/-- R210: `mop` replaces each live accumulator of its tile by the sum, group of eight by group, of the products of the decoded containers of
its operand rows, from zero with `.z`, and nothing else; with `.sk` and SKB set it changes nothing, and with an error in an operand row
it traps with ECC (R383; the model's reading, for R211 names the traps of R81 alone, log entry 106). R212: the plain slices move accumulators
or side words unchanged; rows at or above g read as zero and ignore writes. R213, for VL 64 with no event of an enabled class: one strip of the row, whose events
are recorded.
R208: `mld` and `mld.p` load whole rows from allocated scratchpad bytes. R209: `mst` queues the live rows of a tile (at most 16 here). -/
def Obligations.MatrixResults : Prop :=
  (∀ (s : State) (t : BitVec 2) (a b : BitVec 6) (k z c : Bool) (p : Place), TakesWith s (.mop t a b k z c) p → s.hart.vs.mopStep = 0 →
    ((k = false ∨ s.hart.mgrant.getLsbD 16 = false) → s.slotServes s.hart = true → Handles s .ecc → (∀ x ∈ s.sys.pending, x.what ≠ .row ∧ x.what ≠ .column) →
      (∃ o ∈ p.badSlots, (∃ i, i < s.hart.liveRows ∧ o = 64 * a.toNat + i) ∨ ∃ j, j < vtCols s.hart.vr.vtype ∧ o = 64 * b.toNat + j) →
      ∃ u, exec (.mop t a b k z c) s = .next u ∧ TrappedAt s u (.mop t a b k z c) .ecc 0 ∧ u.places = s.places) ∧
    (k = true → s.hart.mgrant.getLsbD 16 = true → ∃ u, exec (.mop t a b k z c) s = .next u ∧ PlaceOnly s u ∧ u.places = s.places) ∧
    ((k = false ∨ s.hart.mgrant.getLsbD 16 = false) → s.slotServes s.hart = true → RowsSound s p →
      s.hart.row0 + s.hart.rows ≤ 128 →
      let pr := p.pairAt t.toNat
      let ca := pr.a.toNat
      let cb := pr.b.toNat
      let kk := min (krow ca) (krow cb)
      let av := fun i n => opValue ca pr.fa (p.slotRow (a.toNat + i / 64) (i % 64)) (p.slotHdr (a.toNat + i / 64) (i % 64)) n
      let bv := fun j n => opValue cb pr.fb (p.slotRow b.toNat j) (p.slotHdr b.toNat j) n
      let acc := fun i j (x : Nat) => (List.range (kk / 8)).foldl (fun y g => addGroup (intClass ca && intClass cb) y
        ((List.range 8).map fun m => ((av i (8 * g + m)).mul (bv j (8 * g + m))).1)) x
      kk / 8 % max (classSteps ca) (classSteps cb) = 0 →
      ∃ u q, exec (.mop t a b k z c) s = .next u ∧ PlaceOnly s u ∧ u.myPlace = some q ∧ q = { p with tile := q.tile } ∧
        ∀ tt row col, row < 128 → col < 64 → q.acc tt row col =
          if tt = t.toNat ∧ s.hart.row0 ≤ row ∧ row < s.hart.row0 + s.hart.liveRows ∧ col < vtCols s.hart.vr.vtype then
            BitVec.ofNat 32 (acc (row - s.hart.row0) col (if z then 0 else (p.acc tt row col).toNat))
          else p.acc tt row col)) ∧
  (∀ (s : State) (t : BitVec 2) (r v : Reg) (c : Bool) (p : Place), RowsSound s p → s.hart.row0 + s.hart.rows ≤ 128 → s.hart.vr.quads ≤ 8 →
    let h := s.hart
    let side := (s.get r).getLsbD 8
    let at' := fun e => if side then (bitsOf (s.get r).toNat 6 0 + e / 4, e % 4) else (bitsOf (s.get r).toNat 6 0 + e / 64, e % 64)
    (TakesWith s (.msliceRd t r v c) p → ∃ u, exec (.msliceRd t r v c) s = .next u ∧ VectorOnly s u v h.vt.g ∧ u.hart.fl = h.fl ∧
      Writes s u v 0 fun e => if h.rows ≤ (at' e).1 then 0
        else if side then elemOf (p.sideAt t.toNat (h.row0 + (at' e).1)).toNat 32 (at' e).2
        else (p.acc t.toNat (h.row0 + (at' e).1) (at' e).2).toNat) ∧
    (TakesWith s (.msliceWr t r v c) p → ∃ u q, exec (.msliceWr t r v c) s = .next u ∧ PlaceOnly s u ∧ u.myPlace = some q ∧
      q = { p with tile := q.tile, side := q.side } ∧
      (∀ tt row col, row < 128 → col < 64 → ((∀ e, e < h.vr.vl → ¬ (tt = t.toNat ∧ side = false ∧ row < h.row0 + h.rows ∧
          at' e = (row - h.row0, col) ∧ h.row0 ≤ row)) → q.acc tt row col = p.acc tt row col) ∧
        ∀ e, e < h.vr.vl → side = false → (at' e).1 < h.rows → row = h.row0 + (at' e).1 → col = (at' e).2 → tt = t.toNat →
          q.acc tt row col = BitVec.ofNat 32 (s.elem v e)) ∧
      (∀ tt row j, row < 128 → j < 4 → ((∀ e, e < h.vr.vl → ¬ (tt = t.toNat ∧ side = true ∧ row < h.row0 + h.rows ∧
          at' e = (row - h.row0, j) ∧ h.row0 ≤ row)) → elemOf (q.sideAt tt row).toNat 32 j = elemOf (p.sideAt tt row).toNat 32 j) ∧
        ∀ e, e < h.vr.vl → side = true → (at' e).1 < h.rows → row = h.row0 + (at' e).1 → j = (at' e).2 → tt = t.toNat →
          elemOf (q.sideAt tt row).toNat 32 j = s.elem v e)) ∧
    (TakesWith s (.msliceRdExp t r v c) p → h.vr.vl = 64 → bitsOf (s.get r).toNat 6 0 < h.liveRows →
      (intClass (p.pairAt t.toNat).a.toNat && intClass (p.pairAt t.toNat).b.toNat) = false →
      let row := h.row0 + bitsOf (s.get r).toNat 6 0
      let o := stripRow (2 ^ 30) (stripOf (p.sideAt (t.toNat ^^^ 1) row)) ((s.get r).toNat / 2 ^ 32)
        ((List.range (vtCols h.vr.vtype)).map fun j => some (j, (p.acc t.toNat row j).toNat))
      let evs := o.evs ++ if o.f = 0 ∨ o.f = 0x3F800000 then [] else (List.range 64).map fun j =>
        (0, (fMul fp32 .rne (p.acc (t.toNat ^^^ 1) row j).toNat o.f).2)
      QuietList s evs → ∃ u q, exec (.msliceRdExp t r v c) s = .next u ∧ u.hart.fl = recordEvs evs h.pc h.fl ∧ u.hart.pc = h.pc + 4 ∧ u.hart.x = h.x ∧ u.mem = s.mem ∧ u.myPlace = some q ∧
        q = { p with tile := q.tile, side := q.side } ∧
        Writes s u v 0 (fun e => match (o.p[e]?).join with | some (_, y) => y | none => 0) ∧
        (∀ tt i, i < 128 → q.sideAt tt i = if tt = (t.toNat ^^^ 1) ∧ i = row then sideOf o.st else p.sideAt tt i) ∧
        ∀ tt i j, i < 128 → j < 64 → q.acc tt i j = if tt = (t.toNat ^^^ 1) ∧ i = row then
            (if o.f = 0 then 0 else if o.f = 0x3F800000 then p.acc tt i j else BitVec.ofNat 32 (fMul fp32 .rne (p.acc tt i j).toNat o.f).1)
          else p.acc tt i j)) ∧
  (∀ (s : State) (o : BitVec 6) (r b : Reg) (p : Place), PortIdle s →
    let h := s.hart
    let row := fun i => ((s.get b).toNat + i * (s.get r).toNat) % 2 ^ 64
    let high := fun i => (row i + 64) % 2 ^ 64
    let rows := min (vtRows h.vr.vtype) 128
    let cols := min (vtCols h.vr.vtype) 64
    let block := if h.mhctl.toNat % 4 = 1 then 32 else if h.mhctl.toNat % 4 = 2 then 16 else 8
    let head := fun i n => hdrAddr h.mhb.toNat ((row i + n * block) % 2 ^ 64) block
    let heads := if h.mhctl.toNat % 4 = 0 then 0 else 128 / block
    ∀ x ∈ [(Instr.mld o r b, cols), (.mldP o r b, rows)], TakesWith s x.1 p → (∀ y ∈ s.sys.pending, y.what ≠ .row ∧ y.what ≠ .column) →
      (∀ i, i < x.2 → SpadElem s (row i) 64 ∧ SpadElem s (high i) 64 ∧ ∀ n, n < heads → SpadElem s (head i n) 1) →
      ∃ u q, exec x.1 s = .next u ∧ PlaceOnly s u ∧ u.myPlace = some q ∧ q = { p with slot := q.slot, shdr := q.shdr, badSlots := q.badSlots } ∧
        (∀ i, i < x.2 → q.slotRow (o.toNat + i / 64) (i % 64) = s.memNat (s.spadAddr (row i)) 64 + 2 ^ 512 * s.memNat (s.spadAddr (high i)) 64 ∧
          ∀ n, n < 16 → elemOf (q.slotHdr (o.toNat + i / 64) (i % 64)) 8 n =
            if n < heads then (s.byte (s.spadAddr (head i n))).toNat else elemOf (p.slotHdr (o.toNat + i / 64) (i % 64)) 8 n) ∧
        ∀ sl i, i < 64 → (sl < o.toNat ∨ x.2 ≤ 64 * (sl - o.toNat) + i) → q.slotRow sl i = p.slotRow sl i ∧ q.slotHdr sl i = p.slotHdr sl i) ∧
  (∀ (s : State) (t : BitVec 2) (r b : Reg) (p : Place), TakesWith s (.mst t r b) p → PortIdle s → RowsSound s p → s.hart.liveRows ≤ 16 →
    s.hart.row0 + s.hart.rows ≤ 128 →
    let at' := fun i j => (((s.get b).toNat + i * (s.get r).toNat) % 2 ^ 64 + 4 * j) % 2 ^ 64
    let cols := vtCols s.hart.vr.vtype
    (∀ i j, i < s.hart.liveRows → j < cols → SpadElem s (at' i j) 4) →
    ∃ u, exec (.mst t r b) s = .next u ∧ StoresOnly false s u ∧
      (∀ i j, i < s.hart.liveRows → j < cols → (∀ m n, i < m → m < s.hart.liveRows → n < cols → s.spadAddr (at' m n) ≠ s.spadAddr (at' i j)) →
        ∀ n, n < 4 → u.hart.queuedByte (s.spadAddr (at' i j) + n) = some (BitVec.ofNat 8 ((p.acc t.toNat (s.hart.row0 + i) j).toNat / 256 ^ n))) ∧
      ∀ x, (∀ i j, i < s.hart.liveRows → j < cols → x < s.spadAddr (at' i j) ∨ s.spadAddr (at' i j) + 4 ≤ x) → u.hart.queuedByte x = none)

═══

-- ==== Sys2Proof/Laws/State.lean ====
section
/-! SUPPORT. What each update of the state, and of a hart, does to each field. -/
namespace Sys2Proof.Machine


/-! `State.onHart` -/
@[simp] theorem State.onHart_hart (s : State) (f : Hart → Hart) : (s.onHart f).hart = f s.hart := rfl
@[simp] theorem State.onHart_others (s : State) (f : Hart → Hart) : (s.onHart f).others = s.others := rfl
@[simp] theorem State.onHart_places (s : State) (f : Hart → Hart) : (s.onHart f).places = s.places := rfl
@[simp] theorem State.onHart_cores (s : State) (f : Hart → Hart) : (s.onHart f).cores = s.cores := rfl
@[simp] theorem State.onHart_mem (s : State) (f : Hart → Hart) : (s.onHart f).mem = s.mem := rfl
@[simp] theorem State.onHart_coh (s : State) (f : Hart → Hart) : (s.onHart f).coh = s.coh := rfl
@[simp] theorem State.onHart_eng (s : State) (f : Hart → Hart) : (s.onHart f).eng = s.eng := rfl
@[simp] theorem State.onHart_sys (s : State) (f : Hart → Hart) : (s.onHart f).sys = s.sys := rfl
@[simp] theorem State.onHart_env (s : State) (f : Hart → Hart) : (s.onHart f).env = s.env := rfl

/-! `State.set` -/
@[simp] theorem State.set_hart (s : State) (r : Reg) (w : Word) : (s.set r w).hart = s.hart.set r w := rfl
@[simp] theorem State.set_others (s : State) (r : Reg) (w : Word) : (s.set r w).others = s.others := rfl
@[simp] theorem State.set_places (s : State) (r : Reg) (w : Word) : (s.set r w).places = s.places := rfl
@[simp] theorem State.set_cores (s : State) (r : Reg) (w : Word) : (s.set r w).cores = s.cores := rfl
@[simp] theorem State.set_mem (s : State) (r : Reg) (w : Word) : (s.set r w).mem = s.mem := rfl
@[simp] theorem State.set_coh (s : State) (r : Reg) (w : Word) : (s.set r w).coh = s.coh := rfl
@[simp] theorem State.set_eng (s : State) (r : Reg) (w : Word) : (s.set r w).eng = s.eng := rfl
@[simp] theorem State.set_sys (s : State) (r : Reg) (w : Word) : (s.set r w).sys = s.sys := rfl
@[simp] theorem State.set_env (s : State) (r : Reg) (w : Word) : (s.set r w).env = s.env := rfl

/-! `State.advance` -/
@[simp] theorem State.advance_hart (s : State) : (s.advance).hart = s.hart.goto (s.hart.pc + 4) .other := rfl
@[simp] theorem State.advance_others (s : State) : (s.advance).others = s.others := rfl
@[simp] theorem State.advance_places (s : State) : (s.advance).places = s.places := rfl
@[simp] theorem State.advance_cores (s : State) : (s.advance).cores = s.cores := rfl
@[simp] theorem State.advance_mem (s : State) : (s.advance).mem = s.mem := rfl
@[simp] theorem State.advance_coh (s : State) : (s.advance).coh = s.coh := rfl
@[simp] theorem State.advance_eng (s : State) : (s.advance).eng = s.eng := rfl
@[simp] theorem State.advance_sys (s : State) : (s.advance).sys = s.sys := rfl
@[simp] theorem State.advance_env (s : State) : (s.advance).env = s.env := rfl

═══

What this task involves: Beginning at the line with "s.hart.set r w := rfl" and stopping after the line with "w).others = s.others := rfl", please write out every line of the data above exactly and nothing else.

The answer:
@[simp] theorem State.set_hart (s : State) (r : Reg) (w : Word) : (s.set r w).hart = s.hart.set r w := rfl
@[simp] theorem State.set_others (s : State) (r : Reg) (w : Word) : (s.set r w).others = s.others := rfl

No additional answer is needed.